Every line below needs to be reproduced exactly.
Start of Block
-- ==== Sys2Proof/Laws/State.lean ====
section
/-! SUPPORT. What each shared operation leaves as it was: one equation for each field of the state that it does not change. -/
namespace Sys2Proof.Machine

variable {β : Type}

@[simp] theorem State.foldl_pending (g : State → β → State) (l : List β) (s : State) (h : ∀ t x, (g t x).pending = t.pending) :
    (l.foldl g s).pending = s.pending := by
  induction l generalizing s with
  | nil => rfl
  | cons x r ih => exact (ih _).trans (h s x)

@[simp] theorem State.ite_pending (c : Prop) [Decidable c] (s t : State) :
    (if c then s else t).pending = if c then s.pending else t.pending := apply_ite _ _ _ _

@[simp] theorem State.foldl_free (g : State → β → State) (l : List β) (s : State) (h : ∀ t x, (g t x).free = t.free) :
    (l.foldl g s).free = s.free := by
  induction l generalizing s with
  | nil => rfl
  | cons x r ih => exact (ih _).trans (h s x)

@[simp] theorem State.ite_free (c : Prop) [Decidable c] (s t : State) :
    (if c then s else t).free = if c then s.free else t.free := apply_ite _ _ _ _

@[simp] theorem State.foldl_us (g : State → β → State) (l : List β) (s : State) (h : ∀ t x, (g t x).us = t.us) :
    (l.foldl g s).us = s.us := by
  induction l generalizing s with
  | nil => rfl
  | cons x r ih => exact (ih _).trans (h s x)

@[simp] theorem State.ite_us (c : Prop) [Decidable c] (s t : State) :
    (if c then s else t).us = if c then s.us else t.us := apply_ite _ _ _ _

@[simp] theorem State.foldl_part (g : State → β → State) (l : List β) (s : State) (h : ∀ t x, (g t x).part = t.part) :
    (l.foldl g s).part = s.part := by
  induction l generalizing s with
  | nil => rfl
  | cons x r ih => exact (ih _).trans (h s x)

@[simp] theorem State.ite_part (c : Prop) [Decidable c] (s t : State) :
    (if c then s else t).part = if c then s.part else t.part := apply_ite _ _ _ _

@[simp] theorem State.foldl_regs (g : State → β → State) (l : List β) (s : State) (h : ∀ t x, (g t x).regs = t.regs) :
    (l.foldl g s).regs = s.regs := by
  induction l generalizing s with
  | nil => rfl
  | cons x r ih => exact (ih _).trans (h s x)

@[simp] theorem State.ite_regs (c : Prop) [Decidable c] (s t : State) :
    (if c then s else t).regs = if c then s.regs else t.regs := apply_ite _ _ _ _

@[simp] theorem State.foldl_latches (g : State → β → State) (l : List β) (s : State) (h : ∀ t x, (g t x).latches = t.latches) :
    (l.foldl g s).latches = s.latches := by
  induction l generalizing s with
  | nil => rfl
  | cons x r ih => exact (ih _).trans (h s x)

@[simp] theorem State.ite_latches (c : Prop) [Decidable c] (s t : State) :
    (if c then s else t).latches = if c then s.latches else t.latches := apply_ite _ _ _ _

@[simp] theorem State.foldl_access (g : State → β → State) (l : List β) (s : State) (h : ∀ t x, (g t x).access = t.access) :
    (l.foldl g s).access = s.access := by
  induction l generalizing s with
  | nil => rfl
  | cons x r ih => exact (ih _).trans (h s x)

@[simp] theorem State.ite_access (c : Prop) [Decidable c] (s t : State) :
    (if c then s else t).access = if c then s.access else t.access := apply_ite _ _ _ _

@[simp] theorem State.foldl_readValue (g : State → β → State) (l : List β) (s : State) (h : ∀ t x, (g t x).readValue = t.readValue) :
    (l.foldl g s).readValue = s.readValue := by
  induction l generalizing s with
  | nil => rfl
  | cons x r ih => exact (ih _).trans (h s x)

@[simp] theorem State.ite_readValue (c : Prop) [Decidable c] (s t : State) :
    (if c then s else t).readValue = if c then s.readValue else t.readValue := apply_ite _ _ _ _

@[simp] theorem State.foldl_mem (g : State → β → State) (l : List β) (s : State) (h : ∀ t x, (g t x).mem = t.mem) :
    (l.foldl g s).mem = s.mem := by
  induction l generalizing s with
  | nil => rfl
  | cons x r ih => exact (ih _).trans (h s x)

@[simp] theorem State.ite_mem (c : Prop) [Decidable c] (s t : State) :
    (if c then s else t).mem = if c then s.mem else t.mem := apply_ite _ _ _ _

@[simp] theorem State.foldl_undef (g : State → β → State) (l : List β) (s : State) (h : ∀ t x, (g t x).undef = t.undef) :
    (l.foldl g s).undef = s.undef := by
  induction l generalizing s with
  | nil => rfl
  | cons x r ih => exact (ih _).trans (h s x)

@[simp] theorem State.ite_undef (c : Prop) [Decidable c] (s t : State) :
    (if c then s else t).undef = if c then s.undef else t.undef := apply_ite _ _ _ _

@[simp] theorem State.foldl_tarns (g : State → β → State) (l : List β) (s : State) (h : ∀ t x, (g t x).tarns = t.tarns) :
    (l.foldl g s).tarns = s.tarns := by
  induction l generalizing s with
  | nil => rfl
  | cons x r ih => exact (ih _).trans (h s x)

@[simp] theorem State.ite_tarns (c : Prop) [Decidable c] (s t : State) :
    (if c then s else t).tarns = if c then s.tarns else t.tarns := apply_ite _ _ _ _

@[simp] theorem State.foldl_prog (g : State → β → State) (l : List β) (s : State) (h : ∀ t x, (g t x).prog = t.prog) :
    (l.foldl g s).prog = s.prog := by
  induction l generalizing s with
  | nil => rfl
  | cons x r ih => exact (ih _).trans (h s x)

@[simp] theorem State.ite_prog (c : Prop) [Decidable c] (s t : State) :
    (if c then s else t).prog = if c then s.prog else t.prog := apply_ite _ _ _ _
End of Block
• Answer section
-- ==== Sys2Proof/Laws/State.lean ====
section
/-! SUPPORT. What each shared operation leaves as it was: one equation for each field of the state that it does not change. -/
namespace Sys2Proof.Machine

variable {β : Type}

@[simp] theorem State.foldl_pending (g : State → β → State) (l : List β) (s : State) (h : ∀ t x, (g t x).pending = t.pending) :
    (l.foldl g s).pending = s.pending := by
  induction l generalizing s with
  | nil => rfl
  | cons x r ih => exact (ih _).trans (h s x)

@[simp] theorem State.ite_pending (c : Prop) [Decidable c] (s t : State) :
    (if c then s else t).pending = if c then s.pending else t.pending := apply_ite _ _ _ _

@[simp] theorem State.foldl_free (g : State → β → State) (l : List β) (s : State) (h : ∀ t x, (g t x).free = t.free) :
    (l.foldl g s).free = s.free := by
  induction l generalizing s with
  | nil => rfl
  | cons x r ih => exact (ih _).trans (h s x)

@[simp] theorem State.ite_free (c : Prop) [Decidable c] (s t : State) :
    (if c then s else t).free = if c then s.free else t.free := apply_ite _ _ _ _

@[simp] theorem State.foldl_us (g : State → β → State) (l : List β) (s : State) (h : ∀ t x, (g t x).us = t.us) :
    (l.foldl g s).us = s.us := by
  induction l generalizing s with
  | nil => rfl
  | cons x r ih => exact (ih _).trans (h s x)

@[simp] theorem State.ite_us (c : Prop) [Decidable c] (s t : State) :
    (if c then s else t).us = if c then s.us else t.us := apply_ite _ _ _ _

@[simp] theorem State.foldl_part (g : State → β → State) (l : List β) (s : State) (h : ∀ t x, (g t x).part = t.part) :
    (l.foldl g s).part = s.part := by
  induction l generalizing s with
  | nil => rfl
  | cons x r ih => exact (ih _).trans (h s x)

@[simp] theorem State.ite_part (c : Prop) [Decidable c] (s t : State) :
    (if c then s else t).part = if c then s.part else t.part := apply_ite _ _ _ _

@[simp] theorem State.foldl_regs (g : State → β → State) (l : List β) (s : State) (h : ∀ t x, (g t x).regs = t.regs) :
    (l.foldl g s).regs = s.regs := by
  induction l generalizing s with
  | nil => rfl
  | cons x r ih => exact (ih _).trans (h s x)

@[simp] theorem State.ite_regs (c : Prop) [Decidable c] (s t : State) :
    (if c then s else t).regs = if c then s.regs else t.regs := apply_ite _ _ _ _

@[simp] theorem State.foldl_latches (g : State → β → State) (l : List β) (s : State) (h : ∀ t x, (g t x).latches = t.latches) :
    (l.foldl g s).latches = s.latches := by
  induction l generalizing s with
  | nil => rfl
  | cons x r ih => exact (ih _).trans (h s x)

@[simp] theorem State.ite_latches (c : Prop) [Decidable c] (s t : State) :
    (if c then s else t).latches = if c then s.latches else t.latches := apply_ite _ _ _ _

@[simp] theorem State.foldl_access (g : State → β → State) (l : List β) (s : State) (h : ∀ t x, (g t x).access = t.access) :
    (l.foldl g s).access = s.access := by
  induction l generalizing s with
  | nil => rfl
  | cons x r ih => exact (ih _).trans (h s x)

@[simp] theorem State.ite_access (c : Prop) [Decidable c] (s t : State) :
    (if c then s else t).access = if c then s.access else t.access := apply_ite _ _ _ _

@[simp] theorem State.foldl_readValue (g : State → β → State) (l : List β) (s : State) (h : ∀ t x, (g t x).readValue = t.readValue) :
    (l.foldl g s).readValue = s.readValue := by
  induction l generalizing s with
  | nil => rfl
  | cons x r ih => exact (ih _).trans (h s x)

@[simp] theorem State.ite_readValue (c : Prop) [Decidable c] (s t : State) :
    (if c then s else t).readValue = if c then s.readValue else t.readValue := apply_ite _ _ _ _

@[simp] theorem State.foldl_mem (g : State → β → State) (l : List β) (s : State) (h : ∀ t x, (g t x).mem = t.mem) :
    (l.foldl g s).mem = s.mem := by
  induction l generalizing s with
  | nil => rfl
  | cons x r ih => exact (ih _).trans (h s x)

@[simp] theorem State.ite_mem (c : Prop) [Decidable c] (s t : State) :
    (if c then s else t).mem = if c then s.mem else t.mem := apply_ite _ _ _ _

@[simp] theorem State.foldl_undef (g : State → β → State) (l : List β) (s : State) (h : ∀ t x, (g t x).undef = t.undef) :
    (l.foldl g s).undef = s.undef := by
  induction l generalizing s with
  | nil => rfl
  | cons x r ih => exact (ih _).trans (h s x)

@[simp] theorem State.ite_undef (c : Prop) [Decidable c] (s t : State) :
    (if c then s else t).undef = if c then s.undef else t.undef := apply_ite _ _ _ _

@[simp] theorem State.foldl_tarns (g : State → β → State) (l : List β) (s : State) (h : ∀ t x, (g t x).tarns = t.tarns) :
    (l.foldl g s).tarns = s.tarns := by
  induction l generalizing s with
  | nil => rfl
  | cons x r ih => exact (ih _).trans (h s x)

@[simp] theorem State.ite_tarns (c : Prop) [Decidable c] (s t : State) :
    (if c then s else t).tarns = if c then s.tarns else t.tarns := apply_ite _ _ _ _

@[simp] theorem State.foldl_prog (g : State → β → State) (l : List β) (s : State) (h : ∀ t x, (g t x).prog = t.prog) :
    (l.foldl g s).prog = s.prog := by
  induction l generalizing s with
  | nil => rfl
  | cons x r ih => exact (ih _).trans (h s x)

@[simp] theorem State.ite_prog (c : Prop) [Decidable c] (s t : State) :
    (if c then s else t).prog = if c then s.prog else t.prog := apply_ite _ _ _ _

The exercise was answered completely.